/-- R385. -/
def Obligations.RunRefusesTenants : Prop := ∀ (r : TenantReq) (s : State) (c : Instr) (op : Nat),
  s.boot.phase = .ready → (∃ x ∈ s.sec.sessions, x.id = r.session ∧ x.open_ = true) → r.vendor = Config.pciVendor →
  s.seq.state = .armed ∨ s.seq.state = .running ∨ s.seq.state = .waiting →
  (c, op) ∈ [(Instr.tenantBegin r, 1), (.tenantEnd r, 2), (.rekey r, 3), (.policySet r, 4), (.importBegin r, 5), (.bind r, 7),
    (.status r, 6)] →
  let l := s.sec.sessions.map fun x => if x.id = r.session then { x with lastMessage := s.refclk } else x
  let due := fun (result : Nat) (p : List Byte) => { s with sec := { s.sec with
    sessions := l, responses := s.sec.responses ++ [⟨s.refclk + 40000, r.session,
      leBytes 1 r.opcode.toNat ++ leBytes 1 result ++ leBytes 2 p.length ++ leBytes 4 r.tag.toNat ++ p⟩] } }
  (op ≠ 6 → exec c s = .next (due 1 [])) ∧ (op = 6 → r.opcode = 6 → r.payloadLen = 0 → r.payload = [] → ∃ p, exec c s = .next (due 0 p))

/-- KEY_STORE_COMMIT and IMPORT_SEGMENT (R386–R397). -/
def Obligations.KeyStoreAndImports : Prop := ∀ s : State,
  let n := s.sec.commitCount.toNat + 1
  let k := 1 - s.sec.activeSlot.toNat
  (∀ j : CommitJob, s.sec.job = some j → j.stopped = false →
    let slot := makeSlot j.tenant n
    let cell := commitCell n k j.tenant.isSome
    let stored : State := State.sealSync { s.sealSegment .keyStore with sec := { (s.sealSegment .keyStore).sec with
      slots := smapPutList 0xFF s.sec.slots (4096 * k) slot,
      cell0 := if n % 2 = 0 then cell else s.sec.cell0, cell1 := if n % 2 = 1 then cell else s.sec.cell1,
      commitCount := BitVec.ofNat 48 n, activeSlot := BitVec.ofNat 1 k, tenant := j.tenant, sealed := j.tenant.isSome,
      job := none } }
    (s.boot.pwrFail = false →
      (j.purpose = .policy → ∃ v, exec (.keyStoreCommit .done) s = .next v.nextJob ∧ stored.emits v srcMss 0x0403 []) ∧
      (j.purpose ≠ .policy → ∃ t, exec (.keyStoreCommit .done) s = .next t ∧
        t.sec.slots = stored.sec.slots ∧ t.sec.cell0 = stored.sec.cell0 ∧ t.sec.cell1 = stored.sec.cell1 ∧
        t.sec.commitCount = stored.sec.commitCount ∧ t.sec.activeSlot = stored.sec.activeSlot ∧
        t.sec.tenant = j.tenant ∧ t.sec.sealed = j.tenant.isSome ∧ t.sec.job = none ∧ t.sec.bar2Closed = s.sec.bar2Closed ∧
        t.mem = s.mem ∧
        t.sec.scrub = some ⟨s.boardTime, some (match j.purpose with
          | .begin_ => 0x0400 | .end_ => 0x0401 | _ => 0x0402)⟩ ∧
        (j.purpose = .begin_ → t.regs.debug = false ∧
          ((∃ x ∈ s.sec.sessions, x.id = j.session ∧ x.open_ = true) → t.sec.tenantSession = some j.session)) ∧
        (j.purpose = .end_ → t.sec.tenantSession = none) ∧
        (j.purpose = .rekey → t.sec.tenantSession = s.sec.tenantSession)) ∧
      (∃ v, exec (.keyStoreCommit .readBackMismatch) s = .next v.nextJob ∧ State.emits { s with sec := { s.sec with
        slots := smapPutList 0xFF s.sec.slots (4096 * k) (List.replicate 4096 0xFF), job := none,
        bar2Closed := s.sec.sealed || s.sec.waiting.any fun x => x.purpose != .policy } } v srcMss 0x0406 []) ∧
      (∀ st b, exec (.keyStoreCommit (.powerFail st b)) s = .next s)) ∧
    (s.boot.pwrFail = true →
      (∀ o, o = .done ∨ o = .readBackMismatch → exec (.keyStoreCommit o) s = .next s) ∧
      (∀ st b, st.val < 6 → ∃ t, exec (.keyStoreCommit (.powerFail st b)) s = .next t ∧
        t = { s with sec := { s.sec with
          slots := t.sec.slots, cell0 := t.sec.cell0, cell1 := t.sec.cell1, job := some { j with stopped := true } } } ∧
        (∀ a, a < 4096 * k ∨ 4096 * (k + 1) ≤ a → smapGet 0xFF t.sec.slots a = smapGet 0xFF s.sec.slots a) ∧
        (n % 2 = 0 → t.sec.cell1 = s.sec.cell1) ∧ (n % 2 = 1 → t.sec.cell0 = s.sec.cell0) ∧
        (st.val < 4 → t.sec.cell0 = s.sec.cell0 ∧ t.sec.cell1 = s.sec.cell1) ∧
        (st.val = 5 → b = true → (if n % 2 = 0 then t.sec.cell0 else t.sec.cell1) = cell)) ∧
      (∀ st b, st.val = 6 → ∃ t, exec (.keyStoreCommit (.powerFail st b)) s = .next t ∧ t.sec.tenant = j.tenant ∧
        t.sec.commitCount = stored.sec.commitCount ∧ t.sec.slots = stored.sec.slots))) ∧
  (∀ o, (∀ j, s.sec.job = some j → j.stopped = true) → exec (.keyStoreCommit o) s = .next s) ∧
  (∀ b, s.sec.importJob = none → exec (.importSegment b) s = .next s) ∧
  (∀ j : ImportJob, s.sec.importJob = some j →
    let i := s.sec.importDone.toNat
    let w := s.sealSegment .tenantImport
    let written := fun (b : List Byte) =>
      State.placeBytes { w with sec := { w.sec with importDone := BitVec.ofNat 32 (i + 1) } } srcMss (j.devAddr + 4096 * i) b
    let ended := fun (u : State) (x : ImportState) =>
      State.sealSync { u with sec := { u.sec with importJob := none, importState := x } }
    (∃ t, exec (.importSegment true) s = .next t ∧ (ended s .failed).emits t srcMss 0x0405 [f32 i]) ∧
    (s.openSegment j i = none → ∃ t, exec (.importSegment false) s = .next t ∧
      (ended w .failed).emits t srcMss 0x0405 [f32 i]) ∧
    (∀ b, s.openSegment j i = some b →
      (i + 1 ≠ j.segments → exec (.importSegment false) s = .next (written b)) ∧
      (i + 1 = j.segments → ∃ t, exec (.importSegment false) s = .next t ∧
        (ended (written b) .done).emits t srcMss 0x0404 []) ∧
      (s.mem.wf = true → j.devAddr % 8 = 0 → b.length = 4096 → ∀ x < 4096,
        byteAt (written b).mem (j.devAddr + 4096 * i + x) = nth 0 b x)))
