theorem kept_State_endFaulted (x0 : State) (x1 : Nat) (x2 : Nat) (x3 : Nat) (x4 : Bool) (h0 : Kept k x0) : Kept k
    (State.endFaulted x0 x1 x2 x3 x4) := by
  unfold State.endFaulted
  repeat first
    | with_reducible first
      | assumption | apply kept_State_endRecord | apply kept_State_proofRecords | apply kept_State_sendStop
    | split | dsimp only | simp only [Kept.upd] | intro _

theorem kept_State_afterFault (x0 : State) (h0 : Kept k x0) : Kept k (State.afterFault x0) := by
  unfold State.afterFault
  repeat first
    | with_reducible first
      | assumption | apply kept_State_stopped
    | split | dsimp only | simp only [Kept.upd] | intro _

theorem kept_State_writeCheckpoint (s : State) (h : Kept k s) : Kept k s.writeCheckpoint := by
  unfold State.writeCheckpoint
  dsimp only
  exact kept_State_emit _ _ _ _ (kept_State_placeBytes _ _ _ _ _ h)

theorem kept_State_endComplete (x0 : State) (x1 : Bool) (h0 : Kept k x0) : Kept k (State.endComplete x0 x1) := by
  unfold State.endComplete
  repeat first
    | with_reducible first
      | assumption | apply kept_State_writeCheckpoint | apply kept_State_emit | apply kept_State_endRecord
      | apply kept_State_proofRecords | apply kept_State_seedFor
    | split | dsimp only | simp only [Kept.upd] | intro _

theorem kept_State_followStep (x0 : State) (x1 : Bool) (h0 : Kept k x0) : Kept k (State.followStep x0 x1) := by
  unfold State.followStep
  repeat first
    | with_reducible first
      | assumption
    | split | dsimp only | simp only [Kept.upd] | intro _

theorem kept_State_afterComplete (x0 : State) (h0 : Kept k x0) : Kept k (State.afterComplete x0) := by
  unfold State.afterComplete
  repeat first
    | with_reducible first
      | assumption | apply kept_State_followStep | apply kept_State_betweenSteps | apply kept_State_runEnded
      | apply kept_State_takeGear | apply kept_State_abortBetween
    | split | dsimp only | simp only [Kept.upd] | intro _

theorem kept_State_afterStroke (x0 : State) (h0 : Kept k x0) : Kept k (State.afterStroke x0) := by
  unfold State.afterStroke
  repeat first
    | with_reducible first
      | assumption
    | split | dsimp only | simp only [Kept.upd] | intro _

theorem kept_State_reportRest (x0 : State) (h0 : Kept k x0) : Kept k (State.reportRest x0) := by
  unfold State.reportRest
  repeat first
    | with_reducible first
      | assumption | apply kept_State_reportOthers
    | split | dsimp only | simp only [Kept.upd] | intro _

theorem kept_strokeTailEffect (x0 : Bool) (x1 : State) (h1 : Kept k x1) : Kept k (strokeTailEffect x0 x1) := by
  unfold strokeTailEffect
  repeat first
    | with_reducible first
      | assumption | apply kept_State_tailMarks | apply kept_State_flipLinks | apply kept_State_applyRemaps
      | apply kept_State_tailCollect | apply kept_State_afterFault | apply kept_State_closeRecords
      | apply kept_State_endFaulted | apply kept_State_reportRest | apply kept_State_afterComplete
      | apply kept_State_endComplete | apply kept_State_afterStroke
    | split | dsimp only | simp only [Kept.upd] | intro _

theorem kept_execStrokeTail (f : Bool) (s : State) (h : Kept k s) : ∀ t, execStrokeTail f s = .next t → Kept k t := by
  intro t ht
  unfold execStrokeTail at ht
  split at ht
  · injection ht with ht
    exact ht ▸ kept_strokeTailEffect _ _ h
  · injection ht with ht
    exact ht ▸ h

theorem kept_State_freshStep (x0 : State) (x1 : Nat) (h0 : Kept k x0) : Kept k (State.freshStep x0 x1) := by
  unfold State.freshStep
  repeat first
    | with_reducible first
      | assumption | apply kept_foldl | apply kept_foldl_snd | apply kept_foldl_third
    | with_reducible rfl | with_reducible exact fun h => h | with_reducible exact fun h => smapWf_put _ _ _ _ h
    | with_reducible exact fun h => smapWf_mod _ _ _ _ h | with_reducible exact fun h => smapWf_map _ _ _ h
    | with_reducible exact fun h => smapWf_drop _ _ _ _ h | exact fun h => smapWf_foldl_put h
    | exact fun h => smapWf_foldl_mod h | with_reducible exact fun _ => smapWf_nil _ | split | dsimp only
    | simp only [Kept.upd] | with_reducible apply Kept.all | intro _ | with_reducible refine And.intro ?_ ?_

theorem kept_State_gateEvents (x0 : State) (x1 : Nat) (h0 : Kept k x0) : Kept k (State.gateEvents x0 x1) := by
  unfold State.gateEvents
  repeat first
    | with_reducible first
      | assumption | apply kept_State_emit
    | split | dsimp only | simp only [Kept.upd] | intro _

theorem kept_stepBeginEffect (x0 : Nat) (x1 : State) (h1 : Kept k x1) : Kept k (stepBeginEffect x0 x1) := by
  unfold stepBeginEffect
  repeat first
    | with_reducible first
      | assumption | apply kept_State_advanceTo | apply kept_State_stopBetween | apply kept_State_gateEvents
      | apply kept_State_freshStep
    | split | dsimp only | simp only [Kept.upd] | intro _

theorem kept_execStepBegin (x0 : State) (h0 : Kept k x0) : ∀ t, (execStepBegin x0) = .next t → Kept k t := by
  intro t h
  unfold execStepBegin at h
  try dsimp only at h
  repeat (split at h)
  all_goals first
    | (cases h; done)
    | (injection h with h; subst h)
  repeat first
    | with_reducible first
      | assumption | apply kept_stepBeginEffect | apply kept_foldl | apply kept_foldl_snd
      | apply kept_foldl_third
    | split | dsimp only | simp only [Kept.upd] | intro _

theorem kept_gateAlarmEffect (x0 : State) (h0 : Kept k x0) : Kept k (gateAlarmEffect x0) := by
  unfold gateAlarmEffect
  repeat first
    | with_reducible first
      | assumption | apply kept_State_advanceTo | apply kept_State_logRecord | apply kept_State_addRecord
    | split | dsimp only | simp only [Kept.upd] | intro _

theorem kept_execGateAlarm (x0 : State) (h0 : Kept k x0) : ∀ t, (execGateAlarm x0) = .next t → Kept k t := by
  unfold execGateAlarm
  dsimp only
  repeat (first | split | simp [*, kept_gateAlarmEffect])

theorem kept_State_refreshStack (x0 : State) (x1 : Bool) (x2 : Nat) (h0 : Kept k x0) : Kept k (State.refreshStack x0
    x1 x2) := by
  unfold State.refreshStack
  repeat first
    | with_reducible first
      | assumption
    | split | dsimp only | simp only [Kept.upd] | intro _

theorem kept_closingRefreshEffect (x0 : Nat) (x1 : State) (h1 : Kept k x1) : Kept k (closingRefreshEffect x0 x1) :=
    by
  unfold closingRefreshEffect
  repeat first
    | with_reducible first
      | assumption | apply kept_State_advanceTo | apply kept_State_refreshStack | apply kept_foldl
      | apply kept_foldl_snd | apply kept_foldl_third
    | split | dsimp only | simp only [Kept.upd] | intro _ | with_reducible refine And.intro ?_ ?_

theorem kept_execClosingRefresh (x0 : State) (h0 : Kept k x0) : ∀ t, (execClosingRefresh x0) = .next t → Kept k t :=
    by
  intro t h
  unfold execClosingRefresh at h
  try dsimp only at h
  repeat (split at h)
  all_goals first
    | (cases h; done)
    | (injection h with h; subst h)
  repeat first
    | with_reducible first
      | assumption | apply kept_closingRefreshEffect | apply kept_foldl | apply kept_foldl_snd
      | apply kept_foldl_third
    | split | dsimp only | simp only [Kept.upd] | intro _

theorem kept_execRefreshSlot (x0 : Fin 10) (x1 : BitVec 12) (x2 : State) (h2 : Kept k x2) : ∀ t, (execRefreshSlot x0
    x1 x2) = .next t → Kept k t := by
  intro t h
  unfold execRefreshSlot at h
  try dsimp only at h
  repeat (split at h)
  all_goals first
    | (cases h; done)
    | (injection h with h; subst h)
  repeat first
    | with_reducible first
      | assumption | apply kept_State_refreshStack | apply kept_foldl | apply kept_foldl_snd
      | apply kept_foldl_third
    | split | dsimp only | simp only [Kept.upd] | intro _

theorem kept_ringContextWriteEffect (x0 : Nat) (x1 : Nat) (x2 : DWord) (x3 : State) (h3 : Kept k x3) : Kept k
    (ringContextWriteEffect x0 x1 x2 x3) := by
  unfold ringContextWriteEffect
  repeat first
    | with_reducible first
      | assumption | apply kept_State_refuse | apply kept_State_setRing
    | split | dsimp only | simp only [Kept.upd] | intro _

theorem kept_execRingContextWrite (x0 : BitVec 12) (x1 : Fin 8) (x2 : DWord) (x3 : State) (h3 : Kept k x3) : ∀ t,
    (execRingContextWrite x0 x1 x2 x3) = .next t → Kept k t := by
  unfold execRingContextWrite
  repeat first
    | with_reducible first
      | assumption | apply kept_hostWr | apply kept_ringContextWriteEffect
    | split | dsimp only | simp only [Kept.upd] | intro _

theorem kept_State_releaseOne (x0 : State) (x1 : Nat) (h0 : Kept k x0) : Kept k (State.releaseOne x0 x1) := by
  unfold State.releaseOne
  repeat first
    | with_reducible first
      | assumption | apply kept_State_putRecord | apply kept_State_setRing
    | split | dsimp only | simp only [Kept.upd] | intro _

theorem kept_State_releaseFuel (f : Nat) (s : State) (h : Kept k s) : Kept k (State.releaseFuel f s) := by
  induction f generalizing s with
  | zero => exact h
  | succ f ih =>
    unfold State.releaseFuel
    split
    · exact ih _ (kept_State_releaseOne _ _ h)
    · exact h

theorem kept_State_releaseAll (x0 : State) (h0 : Kept k x0) : Kept k (State.releaseAll x0) := by
  unfold State.releaseAll
  repeat first
    | with_reducible first
      | assumption | apply kept_State_releaseFuel
    | split | dsimp only | simp only [Kept.upd] | intro _

theorem kept_State_forgetReady (x0 : State) (x1 : Nat) (h0 : Kept k x0) : Kept k (State.forgetReady x0 x1) := by
  unfold State.forgetReady
  repeat first
    | with_reducible first
      | assumption
    | split | dsimp only | simp only [Kept.upd] | intro _

theorem kept_State_activate (x0 : State) (x1 : Nat) (h0 : Kept k x0) : Kept k (State.activate x0 x1) := by
  unfold State.activate
  repeat first
    | with_reducible first
      | assumption | apply kept_State_releaseAll | apply kept_State_ringTo | apply kept_State_forgetReady
      | apply kept_State_setRing | apply kept_State_ringError
    | split | dsimp only | simp only [Kept.upd] | intro _

theorem kept_ringEnableEffect (x0 : Nat) (x1 : State) (h1 : Kept k x1) : Kept k (ringEnableEffect x0 x1) := by
  unfold ringEnableEffect
  repeat first
    | with_reducible first
      | assumption | apply kept_State_activate | apply kept_State_setRing | apply kept_State_refuse
    | split | dsimp only | simp only [Kept.upd] | intro _

theorem kept_execRingEnable (x0 : BitVec 12) (x1 : State) (h1 : Kept k x1) : ∀ t, (execRingEnable x0 x1) = .next t →
    Kept k t := by
  unfold execRingEnable
  repeat first
    | with_reducible first
      | assumption | apply kept_hostWr | apply kept_ringEnableEffect
    | split | dsimp only | simp only [Kept.upd] | intro _

theorem kept_State_copyIn (x0 : State) (x1 : Nat) (x2 : CopyRequest) (h0 : Kept k x0) : Kept k (State.copyIn x0 x1
    x2) := by
  unfold State.copyIn
  repeat first
    | with_reducible first
      | assumption | apply kept_State_outsideWrite
    | split | dsimp only | simp only [Kept.upd] | intro _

==========

[WORK INSTRUCTIONS]: Begin with the first line of the records and finish with the line containing "t.sec.slots = stored.sec.slots ∧". Reproduce those lines exactly, both ends included, and nothing else.

[TASK OUTPUT]:
/-- R385. -/
def Obligations.RunRefusesTenants : Prop := ∀ (r : TenantReq) (s : State) (c : Instr) (op : Nat),
  s.boot.phase = .ready → (∃ x ∈ s.sec.sessions, x.id = r.session ∧ x.open_ = true) → r.vendor = Config.pciVendor →
  s.seq.state = .armed ∨ s.seq.state = .running ∨ s.seq.state = .waiting →
  (c, op) ∈ [(Instr.tenantBegin r, 1), (.tenantEnd r, 2), (.rekey r, 3), (.policySet r, 4), (.importBegin r, 5), (.bind r, 7),
    (.status r, 6)] →
  let l := s.sec.sessions.map fun x => if x.id = r.session then { x with lastMessage := s.refclk } else x
  let due := fun (result : Nat) (p : List Byte) => { s with sec := { s.sec with
    sessions := l, responses := s.sec.responses ++ [⟨s.refclk + 40000, r.session,
      leBytes 1 r.opcode.toNat ++ leBytes 1 result ++ leBytes 2 p.length ++ leBytes 4 r.tag.toNat ++ p⟩] } }
  (op ≠ 6 → exec c s = .next (due 1 [])) ∧ (op = 6 → r.opcode = 6 → r.payloadLen = 0 → r.payload = [] → ∃ p, exec c s = .next (due 0 p))

/-- KEY_STORE_COMMIT and IMPORT_SEGMENT (R386–R397). -/
def Obligations.KeyStoreAndImports : Prop := ∀ s : State,
  let n := s.sec.commitCount.toNat + 1
  let k := 1 - s.sec.activeSlot.toNat
  (∀ j : CommitJob, s.sec.job = some j → j.stopped = false →
    let slot := makeSlot j.tenant n
    let cell := commitCell n k j.tenant.isSome
    let stored : State := State.sealSync { s.sealSegment .keyStore with sec := { (s.sealSegment .keyStore).sec with
      slots := smapPutList 0xFF s.sec.slots (4096 * k) slot,
      cell0 := if n % 2 = 0 then cell else s.sec.cell0, cell1 := if n % 2 = 1 then cell else s.sec.cell1,
      commitCount := BitVec.ofNat 48 n, activeSlot := BitVec.ofNat 1 k, tenant := j.tenant, sealed := j.tenant.isSome,
      job := none } }
    (s.boot.pwrFail = false →
      (j.purpose = .policy → ∃ v, exec (.keyStoreCommit .done) s = .next v.nextJob ∧ stored.emits v srcMss 0x0403 []) ∧
      (j.purpose ≠ .policy → ∃ t, exec (.keyStoreCommit .done) s = .next t ∧
        t.sec.slots = stored.sec.slots ∧ t.sec.cell0 = stored.sec.cell0 ∧ t.sec.cell1 = stored.sec.cell1 ∧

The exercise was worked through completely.